Je rentre d 'Espagne, plus exactement de Cantabrique, car prononcer lle mot Espagne en Espagne est devenu un juron, sauf en Castille évidemment.
Autrefois, pour un oui pour un non, à chaque occasion qui se présentait de lever le pied, nous filions vers le Sud.
A quelques heures de route, l'Espagne assurait l'exotisme le plus proche et le meilleur marché.
Bien sûr, régnait là-bas, « por la graça de Dios », un dictateur qui maintenait sous la contrainte un peuple famélique. Comment l'ignorer?
Mais il y avait le dépaysement garanti et les « Hoteles » de bord de routes qui offraient le gite et le couvert pour quelques francs.

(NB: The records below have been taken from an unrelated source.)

-- ==== Sys2Proof/Laws/Fabric.lean ====
section
/-!
SUPPORT. Laws/Fabric.lean: what a link does with a cell it receives, said once for every kind of cell (08 R263, R266,
R281, R288, R290, R291).
-/

namespace Sys2Proof.Machine

variable {s u : State} {link : Fin 256} {cell : List Byte} {act : State → State}

theorem hear_good (h : (s.link link).st = .up ∨ (s.link link).st = .ident) (g : GoodCell cell) :
    s.hear link cell true true act = act (s.heardCell link cell) := by
  obtain ⟨g1, g2, g3⟩ := g
  rcases h with h | h <;> simp [State.hear, h, g1, g2, g3, State.heardCell]

theorem hear_more (h : (s.link link).st = .up ∨ (s.link link).st = .ident) (g : GoodCell cell) :
    s.hear link cell true false act = act s := by
  obtain ⟨g1, g2, g3⟩ := g
  rcases h with h | h <;> simp [State.hear, h, g1, g2, g3]

theorem hear_bad (h : (s.link link).st = .up ∨ (s.link link).st = .ident) (fecOk once : Bool)
    (b : fecOk = false ∨ crcGood cell = false ∨ badHead cell = true) :
    s.hear link cell fecOk once act =
      if once = false then s
      else if fecOk = false then (s.bump .fabFecUncorr link).lossEvent
      else if crcGood cell = false then ((s.takeHold link (cellHold cell)).bump .fabCrc link).lossEvent
      else ((s.takeHold link (cellHold cell)).bump .fabMalformed link).lossEvent := by
  rcases h with h | h <;> cases fecOk <;> cases once <;> cases c : crcGood cell <;>
    simp [State.hear, h, c] at b ⊢ <;> simp [b]

theorem hear_idle (h : (s.link link).st = .up ∨ (s.link link).st = .ident) (g1 : crcGood cell = true)
    (g2 : badHead cell = false) (g3 : cellType cell = 0) :
    s.hear link cell true true act = s.takeHold link (cellHold cell) := by
  rcases h with h | h <;> simp [State.hear, h, g1, g2, g3]

theorem hear_off (h1 : (s.link link).st ≠ .up) (h2 : (s.link link).st ≠ .ident) (fecOk once : Bool) :
    s.hear link cell fecOk once act = s := by
  simp [State.hear, h1, h2]

theorem zero18 : (0 : Fin 18).val = 0 := rfl

/-- A credit message that is acted on. -/
theorem takeCredit_of {index : Fin 18} {mtype m : Nat} {act : Nat → State → State}
    (h : CreditFrom s u link cell index mtype m) : s.takeCredit link cell true mtype index act = act m u := by
  obtain ⟨-, h1, g, h2, rfl, h3, h4, h5⟩ := h
  unfold State.takeCredit
  by_cases c : index = 0
  · subst c
    simp only [zero18, decide_true, ↓reduceIte] at h2 h3 h4 h5 ⊢
    rw [hear_good (.inl h1) g]
    simp [h2, h3, h4, h5]
  · have c' : ¬ index.val = 0 := fun x => c (Fin.ext x)
    simp only [c, ↓reduceIte] at h3 h4 h5 ⊢
    simp only [c', decide_false]
    rw [hear_more (.inl h1) g]
    simp [h2, h3, h4, h5]

end Sys2Proof.Machine
end

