-- ==== Sys2Proof/Laws/Kept.lean ====
section
/-!
SUPPORT. Laws/Kept.lean: what every operation but those of a pass, of a reset and of the local-memory letter leaves
alone.
-/

set_option linter.unusedSimpArgs false

namespace Sys2Proof.Machine

/-- What most operations leave alone: the variant, the queue, local memory, the trace ledger, the number of tag
records. -/
def kept (s : State) : Variant × List Instr × List Host.Cell × List (BitVec 256) × Nat :=
  (s.variant, s.pending, s.clerks.localMem, s.tel.trace, s.tel.tags.length)

section
variable (t : State)
@[simp] theorem kept_time (x : TimeUnit) : kept { t with time := x } = kept t := rfl
@[simp] theorem kept_peers (x : NMap Peer) : kept { t with peers := x } = kept t := rfl
@[simp] theorem kept_epoch (x : EpochUnit) : kept { t with epoch := x } = kept t := rfl
@[simp] theorem kept_d2d (x : D2dUnit) : kept { t with d2d := x } = kept t := rfl
@[simp] theorem kept_line (x : LineUnit) : kept { t with line := x } = kept t := rfl
@[simp] theorem kept_lookup (x : LookupUnit) : kept { t with lookup := x } = kept t := rfl
@[simp] theorem kept_buffers (x : BufferUnit) : kept { t with buffers := x } = kept t := rfl
@[simp] theorem kept_queues (x : QueueUnit) : kept { t with queues := x } = kept t := rfl
@[simp] theorem kept_fabric (x : FabricUnit) : kept { t with fabric := x } = kept t := rfl
@[simp] theorem kept_hbm (x : HbmUnit) : kept { t with hbm := x } = kept t := rfl
@[simp] theorem kept_letters (x : LetterUnit) : kept { t with letters := x } = kept t := rfl
@[simp] theorem kept_mgmt (x : MgmtUnit) : kept { t with mgmt := x } = kept t := rfl
@[simp] theorem kept_slices (x : NMap Slice) : kept { t with slices := x } = kept t := rfl
@[simp] theorem kept_courier (x : CourierUnit) : kept { t with courier := x } = kept t := rfl
@[simp] theorem kept_pm (x : PmUnit) : kept { t with pm := x } = kept t := rfl
@[simp] theorem kept_images (x : ImageUnit) : kept { t with images := x } = kept t := rfl
@[simp] theorem kept_power (x : PowerUnit) : kept { t with power := x } = kept t := rfl
@[simp] theorem kept_faults (x : FaultUnit) : kept { t with faults := x } = kept t := rfl
@[simp] theorem kept_regs (x : RegUnit) : kept { t with regs := x } = kept t := rfl
@[simp] theorem kept_fresh (x : Nat) : kept { t with fresh := x } = kept t := rfl
@[simp] theorem kept_out (x : List Output) : kept { t with out := x } = kept t := rfl
theorem kept_clerks (x : ClerkUnit) (h : x.localMem = t.clerks.localMem) : kept { t with clerks := x } = kept t := by
  simp [kept, h]
theorem kept_tel (x : TelUnit) (h : x.trace = t.tel.trace) (h1 : x.tags.length = t.tel.tags.length) :
    kept { t with tel := x } = kept t := by
  simp [kept, h, h1]
end

theorem kept_foldl {α : Type} (f : State → α → State) (l : List α) (s : State) (h : ∀ s a, kept (f s a) = kept s) :
    kept (l.foldl f s) = kept s := by
  induction l generalizing s with
  | nil => rfl
  | cons a l ih => simp [ih, h]


theorem kept_mk (variant time peers epoch d2d line clerks lookup buffers queues fabric hbm letters mgmt slices courier pm images tel power
    faults regs fresh out pending) : kept (State.mk variant time peers epoch d2d line clerks lookup buffers queues fabric hbm letters mgmt
    slices courier pm images tel power faults regs fresh out pending) =
    (variant, pending, clerks.localMem, tel.trace, tel.tags.length) := rfl
theorem kept_pack (s : State) : (s.variant, s.pending, s.clerks.localMem, s.tel.trace, s.tel.tags.length) = kept s := rfl

theorem kept_foldl_fst {α β : Type} (f : State × β → α → State × β) (l : List α) (s : State × β)
    (h : ∀ s a, kept (f s a).1 = kept s.1) : kept (l.foldl f s).1 = kept s.1 := by
  induction l generalizing s with
  | nil => rfl
  | cons a l ih => simp [ih, h]

theorem kept_foldl_snd {α β : Type} (f : β × State → α → β × State) (l : List α) (s : β × State)
    (h : ∀ s a, kept (f s a).2 = kept s.2) : kept (l.foldl f s).2 = kept s.2 := by
  induction l generalizing s with
  | nil => rfl
  | cons a l ih => simp [ih, h]

/-- A verdict whose next state keeps what `kept` names. -/
def Verdict.keeps (v : Verdict) (s : State) : Prop :=
  match v with
  | .accept _ n _ _ _ _ | .partFault _ _ _ n => kept n = kept s
  | _ => True

@[simp] theorem kept_count (s : State) (i n sum : Nat) : kept (State.count s i n sum) = kept s := by
  unfold State.count
  try dsimp only
  repeat' split
  all_goals simp [kept_mk, kept_pack, kept_foldl, apply_ite kept]

@[simp] theorem kept_bump (s : State) (f : Fam) (obj : Nat) (elem : Nat) (n : Nat) (sum : Nat) : kept (State.bump s f obj elem n sum) = kept s := by
  unfold State.bump
  try dsimp only
  repeat' split
  all_goals simp [kept_mk, kept_pack, kept_foldl, apply_ite kept]

@[simp] theorem kept_bumpBy (s : State) (f : Fam) (obj elem n : Nat) : kept (State.bumpBy s f obj elem n) = kept s := by
  unfold State.bumpBy
  try dsimp only
  repeat' split
  all_goals simp [kept_mk, kept_pack, kept_foldl, apply_ite kept]

@[simp] theorem kept_peak (s : State) (f : Fam) (v : Nat) : kept (State.peak s f v) = kept s := by
  unfold State.peak
  try dsimp only
  repeat' split
  all_goals simp [kept_mk, kept_pack, kept_foldl, apply_ite kept]

@[simp] theorem kept_emit (s : State) (o : Output) : kept (State.emit s o) = kept s := by
  unfold State.emit
  try dsimp only
  repeat' split
  all_goals simp [kept_mk, kept_pack, kept_foldl, apply_ite kept]

@[simp] theorem kept_free (s : State) : kept s.free.2 = kept s := rfl

@[simp] theorem kept_setDomain (s : State) (d : Nat) (on : Bool) : kept (State.setDomain s d on) = kept s := by
  unfold State.setDomain
  try dsimp only
  repeat' split
  all_goals simp [kept_mk, kept_pack, kept_foldl, apply_ite kept]

@[simp] theorem kept_askDomain (s : State) (d : Nat) (on : Bool) : kept (State.askDomain s d on) = kept s := by
  unfold State.askDomain
  try dsimp only
  repeat' split
  all_goals simp [kept_mk, kept_pack, kept_foldl, apply_ite kept]
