theorem keeps_execFabricSetMgroup (l : LetterId) (mgid : W32) (queues : ListArg W32) (s : State) : Keeps s (execFabricSetMgroup l mgid queues s) := by
  unfold execFabricSetMgroup
  try dsimp only
  refine keeps_next (kept_runLetter fun c => ?_)
  repeat' (first | exact keeps_reject | exact keeps_listError | refine keeps_checked ?_ | refine keeps_withList fun xs => ?_ | refine keeps_accept ?_ | refine keeps_acceptWait ?_ | refine keeps_acceptScheduled ?_ | refine keeps_acceptStaged ?_ | refine keeps_accept' ?_ | refine keeps_partFault ?_ | (dsimp only) | split)
  all_goals try simp [kept_mk, kept_pack, kept_foldl, apply_ite kept]

theorem keeps_execHbmCommandSlot (pchan : Fin 512) (outcome : ReadOutcome) (s : State) : Keeps s (execHbmCommandSlot pchan outcome s) := by
  unfold execHbmCommandSlot
  try unfold onPort onLink onEnvelope
  try dsimp only
  first
    | refine keeps_next ?_
    | refine keeps_onUnit ?_
    | (split <;> first | refine keeps_next ?_ | exact keeps_fault _)
  all_goals try dsimp only
  all_goals repeat' split
  all_goals try simp [kept_mk, kept_pack, kept_foldl, apply_ite kept]

theorem keeps_execPanicReadExpiry (pchan : Fin 512) (s : State) : Keeps s (execPanicReadExpiry pchan s) := by
  unfold execPanicReadExpiry
  try unfold onPort onLink onEnvelope
  try dsimp only
  first
    | refine keeps_next ?_
    | refine keeps_onUnit ?_
    | (split <;> first | refine keeps_next ?_ | exact keeps_fault _)
  all_goals try dsimp only
  all_goals repeat' split
  all_goals try simp [kept_mk, kept_pack, kept_foldl, apply_ite kept]

theorem keeps_execRefreshDue (pchan : Fin 512) (bank : Fin 64) (s : State) : Keeps s (execRefreshDue pchan bank s) := by
  unfold execRefreshDue
  try unfold onPort onLink onEnvelope
  try dsimp only
  first
    | refine keeps_next ?_
    | refine keeps_onUnit ?_
    | (split <;> first | refine keeps_next ?_ | exact keeps_fault _)
  all_goals try dsimp only
  all_goals repeat' split
  all_goals try simp [kept_mk, kept_pack, kept_foldl, apply_ite kept]

theorem keeps_execHbmTraining (stack : Fin 8) (lanes : List LaneSweep) (s : State) : Keeps s (execHbmTraining stack lanes s) := by
  unfold execHbmTraining
  refine keeps_onUnit ?_
  split
  · rfl
  · extract_lets todo r u v
    have e : kept u = kept s := by
      simp only [u, kept_recordRepairs, r]
      exact kept_foldl_fst _ _ _ fun a c => kept_trainPch _ _ _
    split
    · exact e
    · simpa using e

theorem keeps_execRetrainFence (stack : Fin 8) (s : State) : Keeps s (execRetrainFence stack s) := by
  unfold execRetrainFence
  try unfold onPort onLink onEnvelope
  try dsimp only
  first
    | refine keeps_next ?_
    | refine keeps_onUnit ?_
    | (split <;> first | refine keeps_next ?_ | exact keeps_fault _)
  all_goals try dsimp only
  all_goals repeat' split
  all_goals try simp [kept_mk, kept_pack, kept_foldl, apply_ite kept]

theorem keeps_execRetrainWindowStart (stack : Fin 8) (s : State) : Keeps s (execRetrainWindowStart stack s) := by
  unfold execRetrainWindowStart
  try unfold onPort onLink onEnvelope
  try dsimp only
  first
    | refine keeps_next ?_
    | refine keeps_onUnit ?_
    | (split <;> first | refine keeps_next ?_ | exact keeps_fault _)
  all_goals try dsimp only
  all_goals repeat' split
  all_goals try simp [kept_mk, kept_pack, kept_foldl, apply_ite kept]

theorem keeps_execRetrainWindowEnd (stack : Fin 8) (lanes : List LaneEdges) (s : State) :
    Keeps s (execRetrainWindowEnd stack lanes s) := by
  unfold execRetrainWindowEnd
  refine keeps_onUnit ?_
  split
  · rfl
  · dsimp only
    split
    · rfl
    · rw [kept_startDrain]
      rw [apply_ite kept, kept_drainPch, ite_self, apply_ite kept, kept_condition, kept_setPch, kept_setStack, kept_bump, kept_setPch,
        kept_foldl _ _ _ fun t e => by split <;> rfl, kept_setStack, ite_self]

theorem keeps_execSelfRefreshEntry (stack : Fin 8) (s : State) : Keeps s (execSelfRefreshEntry stack s) := by
  unfold execSelfRefreshEntry
  try unfold onPort onLink onEnvelope
  try dsimp only
  first
    | refine keeps_next ?_
    | refine keeps_onUnit ?_
    | (split <;> first | refine keeps_next ?_ | exact keeps_fault _)
  all_goals try dsimp only
  all_goals repeat' split
  all_goals try simp [kept_mk, kept_pack, kept_foldl, apply_ite kept]

theorem keeps_execSelfRefreshExit (stack : Fin 8) (s : State) : Keeps s (execSelfRefreshExit stack s) := by
  unfold execSelfRefreshExit
  try unfold onPort onLink onEnvelope
  try dsimp only
  first
    | refine keeps_next ?_
    | refine keeps_onUnit ?_
    | (split <;> first | refine keeps_next ?_ | exact keeps_fault _)
  all_goals try dsimp only
  all_goals repeat' split
  all_goals try simp [kept_mk, kept_pack, kept_foldl, apply_ite kept]

theorem keeps_execPchDrained (pchan : Fin 512) (s : State) : Keeps s (execPchDrained pchan s) := by
  unfold execPchDrained
  try unfold onPort onLink onEnvelope
  try dsimp only
  first
    | refine keeps_next ?_
    | refine keeps_onUnit ?_
    | (split <;> first | refine keeps_next ?_ | exact keeps_fault _)
  all_goals try dsimp only
  all_goals repeat' split
  all_goals try simp [kept_mk, kept_pack, kept_foldl, apply_ite kept]

theorem keeps_execStackDrainComplete (stack : Fin 8) (s : State) : Keeps s (execStackDrainComplete stack s) := by
  unfold execStackDrainComplete
  try unfold onPort onLink onEnvelope
  try dsimp only
  first
    | refine keeps_next ?_
    | refine keeps_onUnit ?_
    | (split <;> first | refine keeps_next ?_ | exact keeps_fault _)
  all_goals try dsimp only
  all_goals repeat' split
  all_goals try simp [kept_mk, kept_pack, kept_foldl, apply_ite kept]

theorem keeps_execHbmSetPanic (l : LetterId) (panicNs : W64) (s : State) : Keeps s (execHbmSetPanic l panicNs s) := by
  unfold execHbmSetPanic
  try dsimp only
  refine keeps_next (kept_runLetter fun c => ?_)
  repeat' (first | exact keeps_reject | exact keeps_listError | refine keeps_checked ?_ | refine keeps_withList fun xs => ?_ | refine keeps_accept ?_ | refine keeps_acceptWait ?_ | refine keeps_acceptScheduled ?_ | refine keeps_acceptStaged ?_ | refine keeps_accept' ?_ | refine keeps_partFault ?_ | (dsimp only) | split)
  all_goals try simp [kept_mk, kept_pack, kept_foldl, apply_ite kept]

theorem keeps_execHbmSetNeighbour (l : LetterId) (n : W32) (s : State) : Keeps s (execHbmSetNeighbour l n s) := by
  unfold execHbmSetNeighbour
  try dsimp only
  refine keeps_next (kept_runLetter fun c => ?_)
  repeat' (first | exact keeps_reject | exact keeps_listError | refine keeps_checked ?_ | refine keeps_withList fun xs => ?_ | refine keeps_accept ?_ | refine keeps_acceptWait ?_ | refine keeps_acceptScheduled ?_ | refine keeps_acceptStaged ?_ | refine keeps_accept' ?_ | refine keeps_partFault ?_ | (dsimp only) | split)
  all_goals try simp [kept_mk, kept_pack, kept_foldl, apply_ite kept]

theorem keeps_execHbmSetRetrain (l : LetterId) (period : W64) (s : State) : Keeps s (execHbmSetRetrain l period s) := by
  unfold execHbmSetRetrain
  try dsimp only
  refine keeps_next (kept_runLetter fun c => ?_)
  repeat' (first | exact keeps_reject | exact keeps_listError | refine keeps_checked ?_ | refine keeps_withList fun xs => ?_ | refine keeps_accept ?_ | refine keeps_acceptWait ?_ | refine keeps_acceptScheduled ?_ | refine keeps_acceptStaged ?_ | refine keeps_accept' ?_ | refine keeps_partFault ?_ | (dsimp only) | split)
  all_goals try simp [kept_mk, kept_pack, kept_foldl, apply_ite kept]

Nous descendions la carte par le Pourtalet, Irun ou le Perthus selon l'inspiration du moment. Selon le temps dont nous disposions, nous nous arrêtions peu après la frontière, à San Sebastian, Saragosse, Pampelune ou sur la Costa Brava, cette immense réserve où l'on parquait (et encore) les touristes, et parfois nous menions plus loin nos explorations, jusqu'à Madrid,et après Despeñaperros, au plus profond de cette Andalousie sauvage et sensuelle, à l'écart du monde dont les échos n'étaient parvenus jusqu'à nous qu'à travers les niaiseries de Mariano et de Francis Lopez.
Ah nous en avons bouffé de la poussière sur les routes de Castille et d'Estrémadure, les routes défoncées qui poudroyaient rectilignes à travers la meseta, jusque aux sierras mauves qui cernaient l'horizon... Nous nous sommes enfumés les poumons à la fumée âcre des « Pégasos » qu'il fallait bien suivre sur des dizaines de kilomètres de virages caillouteux.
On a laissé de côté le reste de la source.